Анализ структуры шутки о кофе без сливок, следовательно, таков: то, что ‘не включено’ в кофе, тем не менее, конституирует идентичность того объекта, который включен, то бишь кофе. Славой Жижек объясняет: “кофе без сливок или кофе без молока — не одно и то же, [потому что] то, чего вы не получаете, является частью сущности того, что вы получаете.”[x] Выходит, эти два варианта структурно несхожи, поскольку отсутствующий элемент, будь то сливки или молоко, каждый из них, тем не менее, является конституирующим для объекта. Будучи анорексиком, я хорошо понимаю эту логику: я наслаждаюсь тем, что я не ем. Когда я иду на ужин с людьми и они спрашивают меня, как я отношусь к поданной еде, я иногда отвечаю: “Я наслаждаюсь тем, что не ем ее!”. И для меня существует еда, от которой я получаю больше удовольствия, когда не ем ее, нежели от других продуктов, которые я не ем. Но что меня восхищает, так это то, что ‘сливки’ и ‘молоко’ — это, тем не менее, разновидности одного и того же ингредиента: молока (и действительно сводимы к нему).

Между сливками и молоком на самом деле есть важное сходство — это зачастую упускают из виду. Сии ингредиенты отличаются только с точки зрения рассказчика шутки, который, конечно же, располагает себя в среде мужского братства в кафе. Только с этой точки зрения можно предположить наличие недостающего элемента, функционирующего в соответствии с логикой, которую Аленка Зупанчич метко назвала ‘различием, которое производит различие’ . Это ‘различие, производящее различие’ относится к ‘конститутивному противоречию’ , присущему объекту или сущности, поскольку различие между ‘сливками’ и ‘молоком’ действительно устанавливает различие, меняет ситуацию. Однако фраза ‘различие, производящее различие’ может быть гомологична логике, которую некоторые лаканианцы (ни Аленка, ни Славой к ним не относятся) называют ‘конститутивной негативностью’ или же теорией ‘конститутивной нехватки’. Зупанчич однажды сказала: “эта негативность или различие (различие, которое, так сказать устанавливает различие, меняет обычный ход событий) вписано в позитивные структуры.”[xi]
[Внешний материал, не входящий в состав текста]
/-- After reset the parameters are the defaults of 00_scope.md R10 and the response ports have no value (10_state.md
R43). The model's choices here: that State.reset is the default instance, log entry 2 (70_reset_and_hazards.md R361: the
parameters of any instance survive, ParametersSurviveReset), and that no request is pending, log entry 3. -/
def Obligations.ResetHasDefaultsAndNoResponse : Prop :=
  State.reset.params = ⟨32, 32, 16, 10000000, 10, 10, 168, 255, .fail⟩ ∧
    State.reset.pending = [] ∧ State.reset.response = none

/-- The nine operation codes of 30_encoding.md R103. -/
def Obligations.OperationCodesDecode : Prop :=
  decode [0x01#8] = .ok (.pack, []) ∧ decode [0x02#8] = .ok (.unpackU, []) ∧ decode [0x03#8] = .ok (.unpackS, []) ∧
  decode [0x04#8] = .ok (.unpackRot, []) ∧ decode [0x05#8] = .ok (.armorEnc, []) ∧
  decode [0x06#8] = .ok (.armorDec, []) ∧ decode [0x07#8] = .ok (.csum, []) ∧ decode [0x08#8] = .ok (.navEnc, []) ∧
  decode [0x09#8] = .ok (.navDec, [])

/-- The decoder is total and exact (30_encoding.md R105): a command byte is an operation's byte and decodes to it, or it
is reserved by R104 and decodes to nothing; never both. Every row of the table has mask 0xFF. -/
def Obligations.EveryCommandIsOperationOrReserved : Prop :=
  (∀ c : Byte,
    (∃ i : Instr, c = i.cmd ∧ decodeCmd c = .ok i) ∨
    ((∃ e, decodeCmd c = .error e) ∧ (c = 0x00#8 ∨ (0x0A ≤ c.toNat ∧ c.toNat ≤ 0x0F) ∨ c.extractLsb 7 4 ≠ 0#4) ∧
      ∀ i : Instr, c ≠ i.cmd)) ∧
  ∀ row ∈ opcodeRows, row.mask = 0xFF#8 ∧ row.pattern = row.instr.cmd

/-- Decoding undoes encoding, and only the encoding of an operation decodes to it (30_encoding.md R102, R103). -/
def Obligations.DecodeAndEncodeAgree : Prop :=
  (∀ (i : Instr) (rest : Bytes), decode (encode i ++ rest) = .ok (i, rest)) ∧
  ∀ (bytes : Bytes) (i : Instr) (rest : Bytes), decode bytes = .ok (i, rest) → bytes = encode i ++ rest

/-- What the host presents is what the block reads: every request that the ports can carry, with every operand at every
value the ports admit, is read back from the ports it is driven on (10_state.md R38, R39; 30_encoding.md R102 to R104).
That the ports the operation does not read are driven to zero is the model's choice, log entry 4. -/
def Obligations.PortsCarryEveryRequest : Prop :=
  ∀ (p : Params) (r : Request), p.wf = true → r.onPorts p = true → requestOn p (driveRequest p r) = r

/-- A signed operand port reads its wires in two's complement (10_state.md R38, 00_scope.md R15 and R17). That the wires
above its width are ignored is the model's choice, log entry 9: the spec gives such a port no wires above its width. -/
def Obligations.SignedPortReadsTwosComplement : Prop :=
  ∀ width bus : Nat, 1 ≤ width →
    signedBus width bus =
      if bus % 2 ^ width < 2 ^ (width - 1) then ((bus % 2 ^ width : Nat) : Int)
      else ((bus % 2 ^ width : Nat) : Int) - (2 ^ width : Int)

/-- The place of a word of the table: the step after withFetchWord runs exactly the operation of that command byte, on
the operands that stand on the ports (the model's choices: log entry 17 for the placing, log entry 5
for what stands on the ports). -/
def Obligations.FetchWordRunsItsOperation : Prop :=
  ∀ (s : State) (i : Instr),
    step (s.withFetchWord 8 i.cmd.toNat) = exec i { s with request := { s.request with cmd := i.cmd } }

/-! ## Statelessness, frames, faults, the invariant -/

/-- Equal operands have equal outcomes, whatever ran before (10_state.md R36): two states of instances with the same
parameters whose next requests select the same operation with the same operand values complete with the same
response (the pending list is the model's own, log entry 3). -/
def Obligations.EqualRequestsHaveEqualResponses : Prop :=
  ∀ (s t : State) (r q : RequestPorts) (rs qs : List RequestPorts),
    s.params = t.params → s.pending = r :: rs → t.pending = q :: qs →
    requestOn s.params r = requestOn t.params q →
      ∃ s' t' : State, step s = .next s' ∧ step t = .next t' ∧ s'.response = t'.response ∧ s'.response ≠ none

/-- A program is answered request by request, each as if it were alone (10_state.md R30, 20_memory.md R65,
60_exceptions.md R331; the pending list is the model's own, log entry 3): after n+1 steps the response is the pure
outcome of request n of the program, that request still stands on its ports (the model's choice, log entry 5), and the
parameters and the rest of the program are untouched. -/
def Obligations.ProgramIsAnsweredRequestByRequest : Prop :=
  ∀ (n : Nat) (s : State) (r : RequestPorts), s.pending[n]? = some r →
    ∃ t : State, Host.Core.run Sys2Proof.core (n + 1) s = .next t ∧
      t.response = some (responseOf (block s.params (requestOn s.params r))) ∧
      t.params = s.params ∧ t.request = r ∧ t.pending = s.pending.drop (n + 1)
Другими словами, в ‘позитивности’ сущности объекта существует внутренняя негативность, которая опустошает его но, тем не менее, является неотъемлемой частью сего объекта. Возможно, молоко является образцовым психоаналитическим объектом, потому как оно воплощает эту ‘позитивность’ объекта. Другими словами, молоко обозначает нечто от чрезмерного материнского желания, которое, согласно ранней лакановской теории, конституирует не только то, что уничтожает объект как таковой, но и то, что остается внутри этого объекта.[xii] Почему же в обоих сценариях, будь то ‘кофе без сливок’ или ‘кофе без молока’, предполагается, что молоко было устранено?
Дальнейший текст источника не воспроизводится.